My subject is Neuroscience and Developmental Biology.
My work focuses on the following questions, and others: Where does the nervous system come from in the embryo? How does it grow to the right size and shape? How do stem cells turn into more committed neuronal progenitors and how do these cells know when to leave the cycle and differentiate into neural and glial progenitors? Once born, how do these precursors differentiate? How do they choose a particular cell type to become amongst a myriad of possible fates, and by what cellular mechanisms do these cells become properly polarised, branched, and integrated into the neural circuitry of the developing brain? What mechanisms allow neurons to send out long axons that forge pathways to their targets in the brain, and recognise specific cells within these targets?
What makes Clare College such a good place to study your subject?

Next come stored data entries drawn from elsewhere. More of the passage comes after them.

-- ==== Sys2Proof/Machine/Regs.lean ====
section
/-! DEFINITION. The register fields of the TSU window and of BAR0, one constant for each field that the
register tables of the spec name (reserved bits are no field: R4), and the two lists of all of them
(R362). A field that both parts have takes the part as its argument. -/

namespace Sys2Proof.Machine

/-! 02_machine_time.md R24-R46: Table 2.5 — TSU_TIME_STATUS (TSU 0x1000) and DBX_TIME_STATUS (BAR0 0x0_1000) -/
def F.timeStatusTimeValid (p : Part) : Fld := match p with
  | .tsu => { part := .tsu, base := 0x1000, lo := 0, width := 1, acc := .ro }
  | .dbx => { part := .dbx, base := 0x1000, lo := 0, width := 1, acc := .ro }
def F.timeStatusTimeState (p : Part) : Fld := match p with
  | .tsu => { part := .tsu, base := 0x1000, lo := 1, width := 3, acc := .ro }
  | .dbx => { part := .dbx, base := 0x1000, lo := 1, width := 3, acc := .ro }
def F.timeStatusProvisional (p : Part) : Fld := match p with
  | .tsu => { part := .tsu, base := 0x1000, lo := 4, width := 1, acc := .ro }
  | .dbx => { part := .dbx, base := 0x1000, lo := 4, width := 1, acc := .ro }
def F.timeStatusRefStep (p : Part) : Fld := match p with
  | .tsu => { part := .tsu, base := 0x1000, lo := 5, width := 1, acc := .ro }
  | .dbx => { part := .dbx, base := 0x1000, lo := 5, width := 1, acc := .ro }
def F.timeStatusCivilState (p : Part) : Fld := match p with
  | .tsu => { part := .tsu, base := 0x1000, lo := 6, width := 2, acc := .ro }
  | .dbx => { part := .dbx, base := 0x1000, lo := 6, width := 2, acc := .ro }
def F.timeStatusTimePort (p : Part) : Fld := match p with
  | .tsu => { part := .tsu, base := 0x1000, lo := 8, width := 2, acc := .ro }
  | .dbx => { part := .dbx, base := 0x1000, lo := 8, width := 2, acc := .ro }
def F.timeStatusGridValid (p : Part) : Fld := match p with
  | .tsu => { part := .tsu, base := 0x1000, lo := 10, width := 1, acc := .ro }
  | .dbx => { part := .dbx, base := 0x1000, lo := 10, width := 1, acc := .ro }
def F.timeStatusReloadEvt (p : Part) : Fld := match p with
  | .tsu => { part := .tsu, base := 0x1000, lo := 11, width := 1, acc := .rw1c }
  | .dbx => { part := .dbx, base := 0x1000, lo := 11, width := 1, acc := .rw1c }
def F.timeStatusCivilStepEvt (p : Part) : Fld := match p with
  | .tsu => { part := .tsu, base := 0x1000, lo := 12, width := 1, acc := .rw1c }
  | .dbx => { part := .dbx, base := 0x1000, lo := 12, width := 1, acc := .rw1c }

/-! 02_machine_time.md R24-R46: TSU 0x1004, BAR0 0x0_1004: TSU_LFN_LO, DBX_LFN_LO -/
def F.lfnLoLfnLo (p : Part) : Fld := match p with
  | .tsu => { part := .tsu, base := 0x1004, lo := 0, width := 32, acc := .ro }
  | .dbx => { part := .dbx, base := 0x1004, lo := 0, width := 32, acc := .ro }

/-! 02_machine_time.md R24-R46: TSU 0x1008, BAR0 0x0_1008: TSU_LFN_HI, DBX_LFN_HI -/
def F.lfnHiLfnHi (p : Part) : Fld := match p with
  | .tsu => { part := .tsu, base := 0x1008, lo := 0, width := 32, acc := .ro }
  | .dbx => { part := .dbx, base := 0x1008, lo := 0, width := 32, acc := .ro }

/-! 02_machine_time.md R24-R46: TSU 0x100C, BAR0 0x0_100C: TSU_SUB_SNAP, DBX_SUB_SNAP -/
def F.subSnapFrac (p : Part) : Fld := match p with
  | .tsu => { part := .tsu, base := 0x100c, lo := 0, width := 4, acc := .ro }
  | .dbx => { part := .dbx, base := 0x100c, lo := 0, width := 4, acc := .ro }
def F.subSnapSub (p : Part) : Fld := match p with
  | .tsu => { part := .tsu, base := 0x100c, lo := 4, width := 13, acc := .ro }
  | .dbx => { part := .dbx, base := 0x100c, lo := 4, width := 13, acc := .ro }
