/-- The maximal complete blocks that hold something, or single roles where none is complete. -/
def maxBlocks (full below : Ivs) : Nat → Nat → List OBlock → List OBlock
  | j, a, bs =>
    match bs.filter fun b => a ≤ b.a && b.a + 2 ^ b.j ≤ a + 2 ^ j with
    | [] => []
    | inside =>
      if blockComplete full below a j then (blockValue j a inside).toList
      else match j with
        | 0 => inside
        | i + 1 =>
          (inside.filter fun b => b.a == a && b.j == i + 1)
            ++ maxBlocks full below i a inside ++ maxBlocks full below i (a + 2 ^ i) inside

/-- The roles of a key's scope: domains by the scope table, the partition as the node knows it (R182). -/
def State.fullScope (s : State) (k : TauKey) : Ivs :=
  if oneRole k.first.scope then [(k.first.blkA, k.first.blkA)]
  else if k.first.scope = 1 then Config.partitionRoles k.partition
  else s.domainRoles k.partition (scopeKind k.first.scope) k.first.domain

/-! ### The partials that a node forwards -/

/-- Status and errors of all the first copies of a key. -/
def TauKey.status (k : TauKey) : Nat := k.parts.foldl (fun a x => orSt a x.2.hdr.status) 0
def TauKey.anyErr (k : TauKey) : Bool := k.err || k.parts.any fun x => x.2.hdr.contribErr

/-- The body of all the first copies of a key that is not ordered. -/
def TauKey.body (k : TauKey) : Option PBody :=
  match k.parts with
  | [] => none
  | x :: l => some (l.foldl (fun b y => joinBody k.first.format k.first.op b y.2.body) x.2.body)

/-- Header of a forwarded partial. -/
def TauKey.outHdr (k : TauKey) : PHdr :=
  { k.first with count := k.count, status := k.status, contribErr := k.anyErr,
                 entries := (match k.body with | some b => bodyEntries b | none => 0) }

/-- What a node forwards of a key (R171, R182). -/
def State.tauForward (s : State) (k : TauKey) : List PPartial :=
  if k.first.ordered then
    let bs := k.parts.map fun x => blockOf x.2
    let out := if oneRole k.first.scope then bs
      else maxBlocks (s.fullScope k) (s.rolesBelow k.partition) 21 0 bs
    out.map fun b =>
      { hdr := { k.first with count := b.count, status := b.status, contribErr := b.err || k.err, blkA := b.a, blkJ := b.j }
        body := .ordered b.vals }
  else match k.body with
    | some b => [⟨k.outHdr, b⟩]
    | none => []

/-- A key of a node below the apex forwards what it holds and closes; one whose partials the node has passed on only
closes. -/
def State.tauClose (s : State) (k : TauKey) : State :=
  let s := (if k.through then [] else s.tauForward k).foldl (fun s p => (s.sendUp .dbx 2 k.partition (.part p)).bump F.tauOutCount) s
  s.shutTau k

/-! ### Results (R172, R177 to R188, R363, R364) -/

/-- A result: status of Table 8.6, elements (none: the spec states no value), entries as value and global index,
and the value for the register. -/
structure TauResult where
  status : Nat
  codes  : List (Option Nat)
  index  : List (Nat × Nat)
  value  : Option Nat
deriving DecidableEq, Repr

/-- Fields of a REDUCE word (Table 7.3). -/
def rwOp (w : Nat) : Nat := bits w 0 4
def rwFormat (w : Nat) : Nat := bits w 4 4
def rwScope (w : Nat) : Nat := bits w 8 4
def rwNm1 (w : Nat) : Nat := bits w 12 12
def rwTag (w : Nat) : Nat := bits w 24 8
def rwK (w : Nat) : Nat := bits w 32 8 + 1
def rwSat (w : Nat) : Bool := bit w 40
def rwDown (w : Nat) : Bool := bit w 41
def rwWait (w : Nat) : Bool := bit w 42
def rwDst (w : Nat) : Nat := bits w 43 3

/-- Element codes and status of a body under an operation (R180, R183, R184, R186). -/
def finishElems (f op n : Nat) (sat : Bool) : Option PBody → List (Option Nat) × Nat
  | some (.exact acc sp) =>
    let r := (List.range n).map fun i => roundAcc f sat (acc.getD i 0) (sp.getD i 0)
    (r.map fun x => some x.1, r.foldl (fun a x => orSt a x.2) 0)
  | some (.ordered vals) =>
    let r := (List.range n).map fun i =>
      let v := (vals.getD i none).getD 0
      if f = 15 then f64ToLp v else (v, 0)
    (r.map fun x => some x.1, r.foldl (fun a x => orSt a x.2) 0)
  | some (.elems codes) =>
    let r := (List.range n).map fun i =>
      match codes.getD i none with
      | none => (none, 0)
      | some c => if (orderKey f c).isNone && op < 3 then (some (nanCode f), 2) else (some c, 0)
    (r.map (·.1), r.foldl (fun a x => orSt a x.2) 0)
  | some (.hist bins) =>
    let r := (List.range n).map fun i =>
      roundAcc f sat (2 ^ 192 * ((bins.find? fun b => b.1 == i).map (·.2)).getD 0) 0
    (r.map fun x => some x.1, r.foldl (fun a x => orSt a x.2) 0)
  | some (.entries _) => ([], 0)
  | none => (List.replicate n (if op = 0 then some (if f = 15 then 0x7FFF else 0)
      else if op = opCount || op = opHist then some 0 else none), 0)

/-- A code extended to a register (R188): integer formats as their value, others with zeros. -/
def extendCode (f c : Nat) : Nat := if fmtInt f then ofSigned 64 (intValue f c) else c

/-- Ranked entries by global index (R185). -/
def globalIndex (roles : Ivs) (n : Nat) (e : PEntry) : Nat := ivRank roles e.role * n + e.element

/-- The result of a REDUCE word over a key (R172, R363). -/
def State.reduceResult (s : State) (k : TauKey) (w : Nat) : TauResult :=
  let like := k.parts.isEmpty ||
    (k.first.op == rwOp w && k.first.format == rwFormat w && k.first.nM1 == rwNm1 w)
  let parts := if like then k.parts else []
  let k' := { k with parts := parts }
  let roles := s.scopeRoles k.partition k.first.scope k.first.domain k.first.blkA
  let n := rwNm1 w + 1
  let f := rwFormat w
  let base := orSt (orSt k'.status
      (if k.count < (if k.parts.isEmpty then s.tauExpected k + 1 else s.tauExpected k) then 1 else 0))
    (orSt (if k'.anyErr || !like || (!k.parts.isEmpty && k.first.scope != rwScope w) then 16 else 0)
      (if k.noSpace then 33 else 0))
  if rwOp w = opArgmax || rwOp w = opTopk then
    let kk := if rwOp w = opArgmax then 1 else rwK w
    let es := match k'.body with | some (.entries l) => l.take kk | _ => []
    let ix := es.map fun e => (e.value, globalIndex roles n e)
    ⟨orSt base (if es.length < kk then 128 else 0), [], ix,
      if rwOp w = opArgmax then (ix.head?).map (·.2) else some es.length⟩
  else
    let body := if k.first.ordered && !parts.isEmpty then
        (blockValue 21 0 (parts.map fun x => { blockOf x.2 with j := if oneRole k.first.scope then 0 else x.2.hdr.blkJ })).map
          fun b => (PBody.ordered b.vals, b.status)
      else k'.body.map fun b => (b, 0)
    let r := finishElems f (rwOp w) n (rwSat w) (body.map (·.1))
    let st := match body with | some b => b.2 | none => 0
    ⟨orSt (orSt base r.2) st, r.1, [], match r.1.getD 0 none with | some c => some (extendCode f c) | none => none⟩
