-- ==== Sys2Proof/Machine/Optics.lean ====
section
/-! DEFINITION. Coalesced dynamic traffic (R113), laser and optical power (R115, R116, R280, R321, R339), and the
writes of slot maps and shares (R97). -/

namespace Sys2Proof.Machine

/-- DYNAMIC_RECORD_RECEIVED (R113, R163): a record from below merges into the node's coalescing table; at an apex a
pair-divergence record is an input too. -/
def execDynamicRecordReceived (p : Part) (rec_ : DynRec) (s : State) : Res :=
  onLive p s fun s =>
    let s := s.modNode p fun n => { n with dyn := dynMerge 256 n.dyn rec_ }
    if p == Part.dbx && rec_.type == 3 && rec_.code == 3 then s.holdApex .divergence else s

/-! ### Received power -/

/-- Received power of a port's lanes; a lane below rxpwr_warn is an event (R116). -/
def State.takeRx (s : State) (p : Part) (port : Nat) (l0 l1 : Int) : State :=
  if portCount p ≤ port then s
  else
    let s := s.withLight p port fun s => (s.wrI (F.portRxpwrRxL0 p) l0 port).wrI (F.portRxpwrRxL1 p) l1 port
    let s := if s.rxLow p port then s.portEvent p (F.portEvtRxpwrWarn p) port else s
    s.score p (some port)

/-! ### ELS modules -/

/-- Bias current beyond `pct` percent above beginning of life; at the limit itself it is not beyond it (R116, log 145). -/
def biasAbove (v bol pct : Nat) : Bool := bol * (100 + pct) < v * 100

/-- Power more than `tenths` of a dB below beginning of life; at the limit itself it is not (R116, log 145). -/
def pwrBelow (v bol : Int) (tenths : Nat) : Bool := v < bol - 10 * tenths

/-- A channel of a module exceeds a pair of limits. A module whose beginning-of-life values are not held yet is not judged
(R116, log 146). -/
def State.elsOver (s : State) (k bias0 bias1 : Nat) (pwr0 pwr1 : Int) (pct tenths : Nat) : Bool :=
  s.is F.elsStatBolSet k &&
    (biasAbove bias0 (s.rd F.elsBolBiasCh0 k) pct || biasAbove bias1 (s.rd F.elsBolBiasCh1 k) pct
      || pwrBelow pwr0 (s.rdI F.elsBolPwrCh0 k) tenths || pwrBelow pwr1 (s.rdI F.elsBolPwrCh1 k) tenths)

/-- Every port's score follows the state of the modules. -/
def State.scorePorts (s : State) : State := (List.range 132).foldl (fun s i => s.scorePort i) (s.score .dbx)

/-- A module's warn and alarm status: a rise is an event, and an alarm asserts ALERT_N (R116, R359). -/
def State.elsJudge (s : State) (k : Nat) (warn alarm : Bool) : State :=
  let rises := (warn && !s.is F.elsStatWarn k) || (alarm && !s.is F.elsStatAlarm k)
  let newAlarm := alarm && !s.is F.elsStatAlarm k
  let s := (s.wr F.elsStatWarn (b2n warn) k).wr F.elsStatAlarm (b2n alarm) k
  let s := if rises then s.wr F.elsStatEvt 1 k else s
  let s := if newAlarm then (s.interrupt .dbx 7).raiseAlert .dbx 0x116 else s
  s.scorePorts

/-- ELS_SAMPLE (R116, R339): a module that does not acknowledge (no first bias) brings no values. The values of a present module's channels and the received power of ports. -/
def execElsSample (k : Nat) (bias0 : Option Nat) (bias1 : Nat) (pwr0 pwr1 : Int) (rx : List (Nat × Int × Int)) (s : State) : Res :=
  onLive .dbx s fun s =>
    let s := rx.foldl (fun s x => s.takeRx .dbx x.1 x.2.1 x.2.2) s
    if k < 8 && s.is F.elsStatPresent k then
     match bias0 with
     | none => s.wr F.elsBusNack (setBit (s.rd F.elsBusNack) k true)
     | some bias0 =>
      let s := (((s.wr F.elsBiasCh0 bias0 k).wr F.elsBiasCh1 bias1 k).wrI F.elsPwrCh0 pwr0 k).wrI F.elsPwrCh1 pwr1 k
      s.elsJudge k
        (s.elsOver k bias0 bias1 pwr0 pwr1 (s.rd F.elsLimitsBiasWarn) (s.rd F.elsLimitsPwrWarn))
        (s.elsOver k bias0 bias1 pwr0 pwr1 (s.rd F.elsLimitsBiasAlarm) (s.rd F.elsLimitsPwrAlarm))
    else s

/-- BOL_CAPTURE (R116): 2^30 link frames after a module became present and enabled, values that still hold 0 are
captured. -/
def execBolCapture (k : Nat) (s : State) : Res :=
  onLive .dbx s fun s =>
    let held := s.rd F.elsBolBiasCh0 k + s.rd F.elsBolBiasCh1 k + s.rd F.elsBolPwrCh0 k + s.rd F.elsBolPwrCh1 k
    match fget? s.d.elsSince k with
    | none => s
    | some c =>
      if k < 8 && s.elsOn k && held = 0 && c + 2 ^ 30 ≤ s.dbx.lfn then
        ((((s.wr F.elsBolBiasCh0 (s.rd F.elsBiasCh0 k) k).wr F.elsBolBiasCh1 (s.rd F.elsBiasCh1 k) k).wr
          F.elsBolPwrCh0 (s.rd F.elsPwrCh0 k) k).wr F.elsBolPwrCh1 (s.rd F.elsPwrCh1 k) k).wr F.elsStatBolSet 1 k
      else s

/-- The count since which a module has been present and enabled follows the two (R116). -/
def State.elsSinceFollows (s : State) (k : Nat) (was : Bool) : State :=
  if s.elsOn k then
    if was then s else s.modD fun d => { d with elsSince := fset d.elsSince k s.dbx.lfn }
  else s.modD fun d => { d with elsSince := fdel d.elsSince k }

/-- ELS_ENABLE (R280): the enables drive ELS_EN_N, active low; the ports of a disabled module go dark at their far
ends (R115). -/
def execElsEnable (v : Word) (s : State) : Res :=
  onLive .dbx s fun s =>
    let was := (List.range 8).map fun k => s.elsOn k
    let s := s.regWrite .dbx 0xA0204 v.toNat false true
    (List.range 8).foldl (fun s k =>
      (s.emit .dbx (.pin (.elsEnN k) (1 - bits v.toNat k 1))).elsSinceFollows k (was.getD k false)) s

/-- ELS_PRESENCE_CHANGE (R280, R339): a presence contact has changed and been stable; a module that arrives has
its beginning-of-life values cleared. -/
def execElsPresenceChange (k : Nat) (present : Bool) (s : State) : Res :=
  onLive .dbx s fun s =>
    if k < 8 && s.is F.elsStatPresent k ≠ present then
      let was := s.elsOn k
      let s := s.wr F.elsStatPresent (b2n present) k
      let s := if present then
          ((((s.wr F.elsBolBiasCh0 0 k).wr F.elsBolBiasCh1 0 k).wr F.elsBolPwrCh0 0 k).wr F.elsBolPwrCh1 0 k).wr
            F.elsStatBolSet 0 k
        else s
      s.elsSinceFollows k was
    else s

/-! ### Slot maps and shares (R97) -/

/-- A port names the template. -/
def State.tmplUsed (s : State) (p : Part) (t : Nat) : Bool :=
  (List.range (portCount p)).any fun i => s.txTmpl p i == t || s.rxTmpl p i == t

/-- The TSU's template of a port, which ignores shares, carries the content of every channel bound here (R97, log 150). -/
def State.tsuTmplLocked (s : State) (t : Nat) : Bool :=
  s.tmplUsed .tsu t && (List.range 144).any (fun i => entryClass (s.tmplEntry .tsu t i) != 0)
    && s.t.chans.any fun c => c.2.state == 2

/-- A template that a port uses for a share with a bound plan. -/
def State.tmplLocked (s : State) (t : Nat) : Bool :=
  s.tmplUsed .dbx t && (s.tmplPartitions t).any s.partitionBound

/-- A share-table entry that a port uses for a share with a bound plan. -/
def State.shareLocked (s : State) (k : Nat) : Bool :=
  s.is F.shareValid k && s.partitionBound (s.rd F.sharePartition k) &&
    (List.range 64).any fun t => s.tmplUsed .dbx t && (List.range 144).any fun i =>
      let e := s.tmplEntry .dbx t i
      entryClass e != 0 && entryShare e == k

/-- The bits of a word of two template entries that Table 5.6 gives; the others are reserved and read 0 (R4, R95). -/
def entryBits (v : Nat) : Nat := bits v 0 14 + 2 ^ 16 * bits v 16 14

/-- TEMPLATE_WRITE (R97): a write into a template or the share table; a locked one is discarded and recorded. -/
def execTemplateWrite (p : Part) (off : Nat) (v : Word) (s : State) : Res :=
  onLive p s fun s =>
    match p with
    | .tsu =>
      if 0x2800 ≤ off && off < 0x3000 then
        let t := (off - 0x2800) / 0x200
        if s.tsuTmplLocked t then s.logErr .tsu 0x0020 noPort t else s.regWrite .tsu off (entryBits v.toNat) false true
      else s
    | .dbx =>
      if 0x40000 ≤ off && off < 0x48000 then
        let t := (off - 0x40000) / 0x200
        if s.tmplLocked t then s.logErr .dbx 0x0020 noPort t else s.regWrite .dbx off (entryBits v.toNat) false true
      else if 0x48000 ≤ off && off < 0x4C000 then
        let k := (off - 0x48000) / 8
        if s.shareLocked k then s.logErr .dbx 0x0020 noPort (0x10000 + k) else s.regWrite .dbx off v.toNat false true
      else s

end Sys2Proof.Machine
end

Cambridge is a great place to study neuroscience or developmental biology as we tremendous strengths in these areas. See, for example:
http://www.biomed.cam.ac.uk/research/dev.html
and
Clare college has several fellows, research associates and graduate students who do cutting edge research in these fields and students at Clare have access to these researchers throughout their years here
Successive frames from a time-lapse study of transgenically labelled cell dividing in the zebrafish retina, generating two daughter cells, one of which becomes a retinal ganglion cell (yellow)
Main Publications:
Recent books:
Development of the Nervous System (D Sanes, T A Reh and W A Harris)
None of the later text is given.